*** Material provided ***
/-! ### The walker and the scheduler -/

/-- R156, R157, R467, R477: the walker of an accepted partition reads 64 bytes of the next committed record of the round robin and settles
it; a record whose code's home stays unreachable is reported and discarded; a package becomes unreachable and reachable. A launch queue
whose block is missing is passed over, a reported record counts as its queue's turn, and what a returning package brings on is the model's
choice: log entries 77, 78 and 114. R158, R160 to R164, R167, R169, R448: once the tasks that wait only for their requests have ended, the
scheduler hands out the first work of the highest level that has a free core; a waiting item ages by one level; a satisfied continuation
is enqueued; a pre-empting task starts once its core has frozen; a node whose launch has run out delivers its completions, or its
cancellations, and is FREE. That the context of a killed task is freed at the next TASK_DISPATCH is the model's choice (log entry 124).
R162, R164: the work that the scheduler picks has a free core, and no work of a higher level has one, nor any before it in the round robin
of its own level, where what was served last comes last. The core is one of the work's core set, or of its continuation's tarn. R141,
R143, R173, R202, R203: a held signal goes into its queue when there is room; an engine that stays stalled past its bound faults
TOKEN_STALL with the stall's detail, and so in the order C, L, M, V does every engine of its context that has passed its bound by then
(the order of contexts and of cores is the model's choice, log entry 132; what counts, what passes at WATCHDOG_EXPIRY and that a stalled
BARAW's arrival is withdrawn are its choice and readings, log entries 10, 11, 13 and 88); at a core's next position of the wheel the first
waiting access is chosen and stamped, and its engine's turn is next, a position that it takes when the access takes effect (log entry
115). -/
def Obligations.SchedulerMoves : Prop :=
  (∀ (s : State) (p : Nat) (x : Part), s.part? p = some x →
    (∀ i o l, i < 8 → x.flock = true → s.walks x = true → x.fromQueues < 4096 →
      let h := x.lqh.toList.getD i 0
      let slot := x.lqcur.toList.getD i 0
      (∀ j, j < (i + 8 - x.rr % 8) % 8 → s.launchSeq x ((x.rr + j) % 8) = none) →
      h ≠ 0 → s.objOf? h = some o → o.e.gen = hGen h → o.e.typ = .sequence → s.sound o = true → o.e.err = false → s.away o.home = false →
      slot.toNat < o.val → (∀ y ∈ x.held, y.1 ≠ i) → findMap o.maps o.home .current = some l →
      exec (.walkerReadRecord p) s = match readSpot s o.home o.e l ⟨0, slot.toNat * o.e.rowb, 0⟩ 64 with
        | .ok bs => .next (s.settleRec p i slot (BitVec.ofNat 512 (leNat bs)))
        | .error _ => .next s) ∧
    (∀ i slot r rest, x.held = (i, slot, r) :: rest → s.away (hHome (recCode r)) = true →
      exec (.walkerUnreachableTimeout p) s = .next ((s.modPart p (fun y =>
          if 8 ≤ i then { y with held := rest } else { y.advance i with held := rest, rr := y.rr })).refuseRec x r
        (if i = 8 then BitVec.allOnes 64 else BitVec.ofNat 64 slot) .missingObject (decide (recNode r = 0xFFFF ∨ (x.node (recNode r)).st = .free)) false)) ∧
    (∀ pkg : BitVec 10, ∃ u : State, exec (.homeUnreachable pkg) s = .next u ∧ pkg.toNat ∈ u.unreachable ∧
      { u with unreachable := s.unreachable } = s ∧ ∀ q, q ≠ pkg.toNat → (q ∈ u.unreachable ↔ q ∈ s.unreachable)) ∧
    (∀ pkg : BitVec 10, (∀ y ∈ s.parts, ∀ h ∈ y.held, hHome (recCode h.2.2) ≠ pkg.toNat) →
      exec (.homeReachable pkg) s = .next { s with unreachable := s.unreachable.filter (fun q => q != pkg.toNat) })) ∧
  (∀ (s : State) (p : Nat) (x : Part), s.part? p = some x →
    (s.walks x = true → exec (.taskDispatch p) s = .next (match (s.reap.part? p).bind s.reap.pickWork with
      | some (w, cs) => s.reap.handOut p w cs
      | none => s.reap)) ∧
    ((∀ c ∈ s.cores, c.2.c0.dying = none ∧ c.2.c1.dying = none) → s.reap = s) ∧
    (∀ k w, x.work[k]? = some w → w.age < 15 → w.level < 55 → (∀ y ∈ s.parts, y.cfg.id = p → y = x) →
      exec (.agingStep p k) s = .next (s.modPart p (fun y =>
        { y with work := x.work.eraseIdx k ++ [{ w with level := w.level + 1, served := false }] }))) ∧
    (∀ k c, x.conts.find? (fun c => c.cid == k && c.satisfied.isSome && !c.enqueued) = some c →
      exec (.continuationEnqueue p k) s = .next (s.modPart p (fun y => y.enqueueCont c))) ∧
    (∀ core c id idx, s.partAt core = some x → (s.core core).preemptor = some (c, id, idx) → (s.core core).c1.task = none → s.walks x = true →
      let u := (s.modCore core (fun k => { k with preemptor := none })).startWork x.cfg.id core true c id idx
      exec (.preemptorStart core) s =
        .next (if (u.core core).c1.task.isSome then u else u.modCore core (fun k => { k with frozen := false }))) ∧
    (∀ n l, x.holder n = some l → n ≠ 0xFFFF → s.launchDone p l = true →
      let u := s.deliverNodes p (l.succ.map (fun m => (l.cancelled, m)))
      ∀ y, (u.part? p).bind (fun z => z.launch? l.lid) = some y →
        exec (.nodeComplete p n) s = .next (if y.failed then u else (u.modPart p (fun z => z.setNode n {})).dropLaunch p l)) ∧
    (∀ n l, x.holder n = some l → n ≠ 0xFFFF → s.launchDone p l = true → l.succ = [] → (∀ y ∈ s.parts, y.cfg.id = p → y = x) →
      (∀ y ∈ x.launches, y.lid = l.lid → y = l) →
      ∃ u : State, exec (.nodeComplete p n) s = .next u ∧ u.mem = s.mem ∧ u.cores = s.cores ∧
        ∃ y, u.part? p = some y ∧ y.node n = {} ∧ y.launch? l.lid = none)) ∧
  (∀ (s : State) (p : Part) (w : Work) (cs : List Nat), s.pickWork p = some (w, cs) →
    w ∈ p.work ∧ cs = s.coresFor p w ∧ cs ≠ [] ∧
    (∀ k ∈ cs, ∃ r, s.freeFor k r = true ∧
      (w.isCont = true → ∃ c ∈ p.conts, c.cid = w.id ∧ c.task.record = r ∧ k / 4 = c.tarn ∧ (recPre r = true → k ∈ recCores r)) ∧
      (w.isCont = false → ∃ l ∈ p.launches, l.lid = w.id ∧ l.record = r ∧ (recWalk r = 3 → k / 4 ∈ recTarns r) ∧ (recWalk r ≠ 3 → k ∈ recCores r))) ∧
    (∀ v ∈ p.work, w.level < v.level → v.level < 64 → s.coresFor p v = []) ∧
    (∀ v ∈ p.work.takeWhile (fun v => v ≠ w), v.level = w.level → v.served = w.served → s.coresFor p v = []) ∧
    (w.served = true → ∀ v ∈ p.work, v.level = w.level → v.served = false → s.coresFor p v = [])) ∧
  (∀ (s : State) (e : EngRef) (core : Nat),
    let x := s.ctx e
    let g := x.eng e.eng
    (0 < g.heldP → x.tokS e.eng.pred < 15 → exec (.heldSignalAccept e) s =
      .next (s.setCtx e ((x.sendS e.eng.pred).setEng e.eng { g with heldP := g.heldP - 1 }))) ∧
    (g.heldP = 0 → 0 < g.heldN → x.tokP e.eng.succ < 15 → exec (.heldSignalAccept e) s =
      .next (s.setCtx e ((x.sendP e.eng.succ).setEng e.eng { g with heldN := g.heldN - 1 }))) ∧
    (∀ st, g.stall = some st → s.counts e = true → s.stalled e st = true → exec (.watchdogExpiry e) s =
      .next (s.elapse (s.wdogBound e + 1 - g.wdog))) ∧
    (∀ n, (∀ f ∈ s.engines, ∀ d, s.dueIn f = some d → n < d) → s.elapse n = (s.tick n).expire s.engines) ∧
    (∀ n d, (∀ f ∈ s.engines, ∀ k, s.dueIn f = some k → d ≤ k) → (∃ f ∈ s.engines, s.dueIn f = some d) → d ≤ n →
      s.elapse n = elapseIn s.engines.length (n - d) ((s.tick d).expire s.engines)) ∧
    (∀ n, (s.elapse n).cycles = s.cycles + BitVec.ofNat 64 n) ∧
    (∀ (f : EngRef) (k : Nat), s.dueIn f = some k ↔
      ∃ st, (s.eng f).stall = some st ∧ s.counts f = true ∧ s.stalled f st = true ∧ (s.eng f).wdog + k = s.wdogBound f + 1 ∧ 0 < k) ∧
    (∀ (u : State) (f : EngRef) (st : Stall),
      (u.overdue f = some st ↔
        (u.eng f).stall = some st ∧ st.counted = true ∧ u.canIssue f = true ∧ u.wdogBound f < (u.eng f).wdog) ∧
      ((u.withdraw f st).queueRoom (mereOf f.core) = true → u.stallFault f st = (u.withdraw f st).takeFault f st.trap)) ∧
    (∀ (u : State) (a b : EngRef) (fs : List EngRef), (∀ f ∈ fs, u.overdue f = none) →
      u.expire fs = u ∧
      (∀ x, u.overdue a = some x → u.expire (a :: fs) = u.stallFault a x ∧
        ∀ y, u.overdue b = some y → u.expire (a :: b :: fs) = (u.stallFault a x).stallFault b y)) ∧
    (s.scFirst core = none → exec (.wheelScChoice core) s = .next s) ∧
    (∀ w, s.scFirst core = some w → s.scChosen core = false →
      let u := s.elapse (s.toPosition core)
      (u.scFirst core = none → exec (.wheelScChoice core) s = .next u) ∧
      (∀ v, u.scFirst core = some v → u.scChosen core = false → u.toPosition core = 0 →
        let z := u.modEng v (fun e => { e with scGrant := some u.cycles })
        exec (.wheelScChoice core) s = .next { z with agenda := .turn v :: z.agenda }) ∧
      (core < 1024 → u.cycles.toNat % 1024 = core ∧ (s.core core).lastSc ≠ some u.cycles)))
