-- ==== Sys2Proof/Laws/State.lean ====
section
/-! SUPPORT. What each update of the state leaves alone, field by field, and reading after writing. -/

namespace Sys2Proof.Machine

open Sys2Proof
***
| Task to complete |
Set down only the line containing "(∀ (u : State) (a" and the lines after it through the end, exactly as they appear above.

| Worked solution |
    (∀ (u : State) (a b : EngRef) (fs : List EngRef), (∀ f ∈ fs, u.overdue f = none) →
      u.expire fs = u ∧
      (∀ x, u.overdue a = some x → u.expire (a :: fs) = u.stallFault a x ∧
        ∀ y, u.overdue b = some y → u.expire (a :: b :: fs) = (u.stallFault a x).stallFault b y)) ∧
    (s.scFirst core = none → exec (.wheelScChoice core) s = .next s) ∧
    (∀ w, s.scFirst core = some w → s.scChosen core = false →
      let u := s.elapse (s.toPosition core)
      (u.scFirst core = none → exec (.wheelScChoice core) s = .next u) ∧
      (∀ v, u.scFirst core = some v → u.scChosen core = false → u.toPosition core = 0 →
        let z := u.modEng v (fun e => { e with scGrant := some u.cycles })
        exec (.wheelScChoice core) s = .next { z with agenda := .turn v :: z.agenda }) ∧
      (core < 1024 → u.cycles.toNat % 1024 = core ∧ (s.core core).lastSc ≠ some u.cycles)))
-- ==== Sys2Proof/Laws/State.lean ====
section
/-! SUPPORT. What each update of the state leaves alone, field by field, and reading after writing. -/

namespace Sys2Proof.Machine

open Sys2Proof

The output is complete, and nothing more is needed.